Data items:

--------------------

-- ==== Sys2Proof/Machine/Tensor.lean ====
section
/-! DEFINITION. What matrix commands compute and move (R330, R331, R339 to R356): tiles, beats, k-steps, chains, scales and fast weights. -/

namespace Sys2Proof.Machine

/-! ### Shapes and elements (R329 to R331) -/

/-- A shape: format code, rows, columns, STAT. -/
structure Shape where
  fmt : Option Fmt
  rows : Nat
  cols : Nat
  stat : Bool
deriving DecidableEq, Repr

def shapeOf (v : BitVec 19) : Shape := ⟨Fmt.ofCode (v.extractLsb' 0 4), bits v.toNat 4 7, bits v.toNat 11 7, v.getLsbD 18⟩
/-- The shape of a tile as captured at issue (R330). -/
def EngineCmd.shape (k : EngineCmd) (t : Nat) : Shape := shapeOf (k.shapes.getD t 0)
/-- Element size. -/
def Shape.w (h : Shape) : Nat := match h.fmt with | some f => fmtBytes f | none => 1
/-- R330. -/
def Shape.valid (h : Shape) : Bool :=
  h.fmt.isSome && decide (1 ≤ h.rows) && decide (h.rows ≤ 64) && decide (1 ≤ h.cols) && decide (h.cols ≤ 64) && decide (h.rows * h.cols * h.w ≤ 4096)
/-- Element bytes of a tile. -/
def Shape.bytes (h : Shape) : Nat := h.rows * h.cols * h.w

/-- The bits of element (r, c) of tile t. -/
def tileElem (m : Memory) (t : Nat) (h : Shape) (r c : Nat) : Nat := readLE m (t * 4096 + (r * h.cols + c) * h.w) h.w
/-- Element (i, j) of an accumulator tile (R90). -/
def accElem (m : Memory) (p : Fin 32) (i j : Nat) : Nat := readLE m (p.val * 16384 + 4 * (64 * i + j)) 4

/-- Elements of an accumulator tile replaced. -/
def putAcc (m : Memory) (p : Fin 32) (l : List ((Nat × Nat) × Word32)) : Memory :=
  l.foldl (fun m e => writeLE m (p.val * 16384 + 4 * (64 * e.1.1 + e.1.2)) 4 e.2.toNat) m

/-- A whole accumulator tile +0. -/
def zeroAcc (m : Memory) (p : Fin 32) : Memory := sparseClear m (p.val * 16384) 16384

/-- Positions (i, j) below bounds, row by row. -/
def grid (a b : Nat) : List (Nat × Nat) := (List.range a).flatMap fun i => (List.range b).map fun j => (i, j)

/-! ### Matrix ranges (R336) -/

/-- Where byte x of a range lies: the physical place. -/
def State.rangeByte (s : State) (c : CoreIx) (n x : Nat) : Fin 10 × Nat × Nat :=
  match (s.coreLaunch? c).bind fun l => l.img.mranges.find? (·.num == n) with
  | some r =>
    let a := r.base + (((x : Int) - r.base) % (r.size : Int)).toNat
    if r.wbuf then (2, c.val, s.wPhys c a) else (1, c.val, s.aPhys c a)
  | none => (1, c.val, s.aPhys c x)

/-- Whether a read of range bytes meets an uncorrectable error. -/
def State.rangeHard (s : State) (c : CoreIx) (n : Nat) (xs : List Nat) : Bool :=
  !s.ecc.isEmpty && xs.any fun x => let p := s.rangeByte c n x; s.hardError p.1 p.2.1 p.2.2 1

/-- Correctable errors of such a read. -/
def State.rangeSoft (s : State) (c : CoreIx) (l : LaunchNo) (n : Nat) (xs : List Nat) : State :=
  if s.ecc.isEmpty then s else xs.foldl (fun s x => let p := s.rangeByte c n x; s.softRead (s.placeCore l c 4) none p.1 p.2.1 p.2.2 1) s

/-- Bytes written through a range, in 16-byte units. -/
def State.rangeWrite (s : State) (c : CoreIx) (n : Nat) (l : List (Nat × Byte)) : State × Bool :=
  (groupUnits (fun x => (s.rangeByte c n x).2.2) l).foldl (fun a u =>
    let p := a.1.rangeByte c n u.1
    if !a.2 || a.1.badWrite p.1 p.2.1 p.2.2 u.2.length then (a.1, false)
    else
      let t := a.1.softWrite (a.1.placeCore (a.1.core c).launch c 4) none p.1 p.2.1 p.2.2 u.2.length
      ((if p.1 = 1 then t.touch c p.2.2 else t).chipWrite p u.2 (some (c, 4, false)), true)) (s, true)

/-- Whether a read of spans (memory, first byte, length) of a core's registers meets an uncorrectable error (R358). -/
def State.spansHard (s : State) (c : CoreIx) (l : List (Fin 10 × Nat × Nat)) : Bool :=
  !s.ecc.isEmpty && l.any fun e => s.hardError e.1 c e.2.1 e.2.2

/-- Correctable errors of such a read (R121). -/
def State.spansSoft (s : State) (c : CoreIx) (l : LaunchNo) (spans : List (Fin 10 × Nat × Nat)) : State :=
  if s.ecc.isEmpty then s else spans.foldl (fun s e => s.softRead (s.placeCore l c 4) none e.1 c e.2.1 e.2.2) s

/-! ### Chains (R163, R164, R341, R342) -/

/-- The open chain of a physical tile. -/
def MatrixState.chain? (m : MatrixState) (p : Fin 32) : Option Chain := m.chains.toList.findSome? fun k => match k with
  | some k => if k.tile = p then some k else none
  | none => none

/-- A chain replaced in its slot. -/
def MatrixState.putChain (m : MatrixState) (p : Fin 32) (k : Option Chain) : MatrixState :=
  { m with chains := m.chains.map fun o => match o with | some x => if x.tile = p then k else o | none => o }

/-- The open chain of a tile has the format of its first product (R341, R342). -/
def MatrixState.formChain (m : MatrixState) (p : Fin 32) (f : MmaFmt) : MatrixState :=
  match m.chain? p with
  | some k => m.putChain p (some { k with fmt := some (k.fmt.getD f) })
  | none => m

/-- A chain opened in the first free slot. -/
def MatrixState.openChain (m : MatrixState) (k : Chain) : MatrixState :=
  if m.chains[0].isNone then { m with chains := m.chains.set 0 (some k) } else { m with chains := m.chains.set 1 (some k) }

def mmaFmt : MmaFmt → Fmt
  | .i8 => .int8
  | .u8 => .uint8
  | .bf16 => .bf16
  | .e4m3 => .e4m3
  | .e5m2 => .e5m2
  | .d8 => .d8

/-- Ticks per k-step (R334). -/
def mmaTicks : MmaFmt → Nat
  | .bf16 => 32
  | _ => 16

/-- An exact E4M3 product in units of 2^-18; none for a NaN (R164). -/
def e4m3Units (a b : Nat) : Option Int :=
  match Val.mul (fmtDecode .e4m3 a) (fmtDecode .e4m3 b) with
  | .fin neg n d => some (Val.signedNum neg (n * 2 ^ 18 / d))
  | _ => none

/-- One product added to an element that is written at the k-step's end (R163, R341). -/
def chainAdd (fmt : MmaFmt) (rnd : Round) (acc : Word32) (a b : Nat) : Word32 :=
  let f := mmaFmt fmt
  match fmt with
  | .i8 => acc + BitVec.ofInt 32 (signedOf 8 a * signedOf 8 b)
  | .u8 => acc + BitVec.ofNat 32 (a * b)
  | .d8 =>
    let p := ofFp32 (toFp32 .rne 0 (Val.mul (fmtDecode f a) (fmtDecode f b)))
    toFp32 rnd 0 (Val.add (rnd == .rdn) (ofFp32 acc) p)
  | _ => toFp32 rnd 0 (Val.add (rnd == .rdn) (ofFp32 acc) (Val.mul (fmtDecode f a) (fmtDecode f b)))

/-- chainend (R341): an E4M3 chain writes each element that received a product. -/
def chainEnd (m : Memory) (k : Chain) : Memory :=
  match k.fmt with
  | some .e4m3 =>
    putAcc m k.tile (k.sums.filterMap fun e => e.2.map fun sum =>
      let i := e.1 / 64
      let j := e.1 % 64
      let c := ofFp32 (BitVec.ofNat 32 (accElem m k.tile i j))
      let v : Val := match sum with | some u => Val.ofScaled (u < 0) u.natAbs (-18) | none => .nan
      ((i, j), toFp32 k.rnd 0 (Val.add (k.rnd == .rdn) c v)))
  | _ => m

/-! ### Products (R341) -/

/-- Parameters of a product: format, A tile, K-step start, first step past the end, N, and where B comes from. -/
structure Product where
  fmt : MmaFmt
  a : Nat
  d : Nat
  ks0 : Nat
  last : Nat
  n : Nat
  tileB : Option Nat
  range : Nat
  base : Nat
  pitch : Nat
deriving DecidableEq, Repr

/-- The product that a command names (R341). -/
def EngineCmd.product (k : EngineCmd) : Option Product :=
  let mk (fmt : MmaFmt) (d : Fin 32) (a : Fin 16) (ks0 kn n : Nat) (tb : Option Nat) (range base pitch : Nat) : Product :=
    let kc := ((k.shape a).cols + 31) / 32
    ⟨fmt, a, d, ks0, if kn = 0 then kc else min kc (ks0 + kn), n, tb, range, base, pitch⟩
  match k.instr with
  | .mma _ fmt d a =>
    let tb := bits k.right.toNat 0 4
    some (mk fmt d a (bits k.left.toNat 0 6) (bits k.left.toNat 8 6) (k.shape tb).cols (some tb) 0 0 0)
  | .mmaw _ fmt d a n =>
    some (mk fmt d a (bits k.right.toNat 8 6) (bits k.right.toNat 16 6) (bits k.right.toNat 0 7) none n (bits k.left.toNat 4 20 * 16) (bits k.right.toNat 28 20 * 16))
  | _ => none

/-- The element of B at (r, j): of a tile, or of the rows read from the W-buffer so far. -/
def bElem (x : CoreCtx) (k : EngineCmd) (p : Product) (buf : List (Nat × Byte)) (r j : Nat) : Nat :=
  match p.tileB with
  | some t => tileElem x.tiles t (k.shape t) r j
  | none =>
    let w := fmtBytes (mmaFmt p.fmt)
    leNat ((List.range w).map fun b => sparseGet 0 buf (r * 128 + j * w + b))

/-- Row r of B in the stream form, read in this tick (R341). -/
def State.readRow (s : State) (c : CoreIx) (p : Product) (r : Nat) : List (Nat × Byte) :=
  (List.range (p.n * fmtBytes (mmaFmt p.fmt))).map fun b => (r * 128 + b, s.chipRead (s.rangeByte c p.range (p.base + r * p.pitch + b)))

/-- The rows of B that tick e of a command reads (R341). -/
def streamRows (k : EngineCmd) (p : Product) (e : Nat) : List Nat :=
  let kk := (k.shape p.a).cols
  let t := mmaTicks p.fmt
  if p.tileB.isSome || e < 4 then [] else
  let m := (e - 4) / t
  let q := (e - 4) % t
  let s := p.ks0 + m
  if p.last ≤ s then [] else
  (if t = 16 then [32 * s + 2 * q, 32 * s + 2 * q + 1] else [32 * s + q]).filter (· < kk)

/-- One k-step of an E4M3 chain: exact sums (R164). -/
def stepSums (x : CoreCtx) (k : EngineCmd) (p : Product) (buf : List (Nat × Byte)) (st : Nat) (ch : Chain) : Chain :=
  let sa := k.shape p.a
  let ks := (List.range 32).filterMap fun q => if 32 * st + q < sa.cols then some (32 * st + q) else none
  { ch with sums := (grid sa.rows p.n).foldl (fun m ij =>
      let key := ij.1 * 64 + ij.2
      let sum := ks.foldl (fun (acc : Option Int) r =>
        match acc, e4m3Units (tileElem x.tiles p.a sa ij.1 r) (bElem x k p buf r ij.2) with
        | some u, some v => some (u + v)
        | _, _ => none) (some 0)
      let old := (sparseGet none m key).getD (some 0)
      if ks.isEmpty then m else sparsePut none m key (some (match old, sum with | some u, some v => some (u + v) | _, _ => none))) ch.sums }

/-- One k-step of any other chain: the elements it writes (R341). -/
def stepElems (x : CoreCtx) (cbuf : Memory) (k : EngineCmd) (p : Product) (buf : List (Nat × Byte)) (st : Nat) (rnd : Round) (tile : Fin 32) : Memory :=
  let sa := k.shape p.a
  let ks := (List.range 32).filterMap fun q => if 32 * st + q < sa.cols then some (32 * st + q) else none
  putAcc cbuf tile ((grid sa.rows p.n).map fun ij =>
    (ij, ks.foldl (fun acc r => chainAdd p.fmt rnd acc (tileElem x.tiles p.a sa ij.1 r) (bElem x k p buf r ij.2))
      (BitVec.ofNat 32 (accElem cbuf tile ij.1 ij.2))))

/-- The k-step that a product command has under way takes effect (R341). -/
def State.productStep (s : State) (c : CoreIx) (r : MxRun) (p : Product) : State :=
  let x := s.ctx c
  let tile := s.tilePhys c p.d
  let st := p.ks0 + r.done
  let ch : Chain := match x.matrix.chain? tile with | some k => k | none => r.chain.getD ⟨tile, .rne, some p.fmt, []⟩
  let ch := { ch with fmt := some p.fmt }
  let s := s.updMatrix c fun m => { m with progDone := BitVec.ofNat 8 (st + 1) }
  let (s, ch) := match p.fmt with
    | .e4m3 => (s, stepSums x r.cmd p r.buf st ch)
    | _ => (s.updCore c fun k => { k with cbuf := stepElems x k.cbuf r.cmd p r.buf st ch.rnd tile }, ch)
  s.updMatrix c fun m =>
    if (m.chain? tile).isSome then { m.putChain tile (some ch) with compute := some { r with done := r.done + 1 } }
    else { m with compute := some { r with done := r.done + 1, chain := some ch } }

/-! ### Fast weights (R351 to R354) -/

def fp (b : Nat) : Val := ofFp32 (BitVec.ofNat 32 b)
def rne (v : Val) : Word32 := toFp32 .rne 0 v

/-- A row of 64 FP32 elements of tile t. -/
def tileRow (m : Memory) (t r : Nat) : List Val := (List.range 64).map fun j => fp (readLE m (t * 4096 + (r * 64 + j) * 4) 4)

/-- The fused chain of R352 and R353 over row i of S. -/
def fusedRow (cbuf : Memory) (tile : Fin 32) (i : Nat) (k : List Val) : Word32 :=
  (k.zipIdx).foldl (fun u e => rne (Val.add false (ofFp32 u) (Val.mul (fp (accElem cbuf tile i e.2)) e.1))) 0

/-- `mgdlt` on row r (R352): the new contents of S. -/
def deltaStep (x : CoreCtx) (cbuf : Memory) (tile : Fin 32) (quad r : Nat) (alpha beta : Val) : Memory :=
  let k := tileRow x.tiles (4 * quad) r
  let v := tileRow x.tiles (4 * quad + 1) r
  let g := (List.range 64).map fun i =>
    let u := ofFp32 (fusedRow cbuf tile i k)
    let e := ofFp32 (rne (Val.add false (v.getD i .nan) (Val.mul alpha u).negate))
    ofFp32 (rne (Val.mul beta e))
  putAcc cbuf tile ((grid 64 64).map fun ij =>
    (ij, rne (Val.add false (Val.mul alpha (fp (accElem cbuf tile ij.1 ij.2))) (Val.mul (g.getD ij.1 .nan) (k.getD ij.2 .nan)))))

/-- `mfwrd` of row r (R353): the result row into t(4Q+3). -/
def queryStep (x : CoreCtx) (cbuf : Memory) (tile : Fin 32) (quad r : Nat) : CoreCtx :=
  let q := tileRow x.tiles (4 * quad + 2) r
  { x with tiles := (List.range 64).foldl (fun m i => writeLE m ((4 * quad + 3) * 4096 + (r * 64 + i) * 4) 4 (fusedRow cbuf tile i q).toNat) x.tiles }

def MatrixState.updOwner (m : MatrixState) (p : Fin 32) (f : Ownership → Ownership) : MatrixState := { m with owners := m.owners.set p (f m.owners[p]) }

/-- One token of `mfwchunk` takes effect (R353); PROG is 0 again with the last one, that of a cut command too (R348, R359). -/
def State.tokenStep (s : State) (c : CoreIx) (r : MxRun) (tile : Fin 32) (quad : Nat) : State :=
  let x := s.ctx c
  let row := (bits r.cmd.right.toNat 0 4 + r.done) % 16
  let cbuf := deltaStep x (s.core c).cbuf tile quad row (fp (bits r.cmd.left.toNat 0 32)) (fp (bits r.cmd.left.toNat 32 32))
  let s := s.updCore c fun k => { k with cbuf := cbuf }
  let s := (s.clearErrors 7 c ((4 * quad + 3) * 4096 + row * 256) 256).updCtx c fun x => queryStep x cbuf tile quad row
  s.updMatrix c fun m =>
    { (m.updOwner tile fun o => { o with tokens := o.tokens + 1, prog := if r.done + 1 = r.total then 0 else BitVec.ofNat 5 (r.done + 1) }) with
      progDone := BitVec.ofNat 8 (r.done + 1), compute := some { r with done := r.done + 1 } }

/-- Tokens that an `mfwchunk` names. -/
def EngineCmd.tokens (k : EngineCmd) : Nat := bits k.right.toNat 4 5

--------------------

**Description of the task:** Repeat exactly, and only, the lines from the line containing "(m.updOwner tile fun" through the last line of the records above, both included.

**Written answer:**
    { (m.updOwner tile fun o => { o with tokens := o.tokens + 1, prog := if r.done + 1 = r.total then 0 else BitVec.ofNat 5 (r.done + 1) }) with
      progDone := BitVec.ofNat 8 (r.done + 1), compute := some { r with done := r.done + 1 } }

/-- Tokens that an `mfwchunk` names. -/
def EngineCmd.tokens (k : EngineCmd) : Nat := bits k.right.toNat 4 5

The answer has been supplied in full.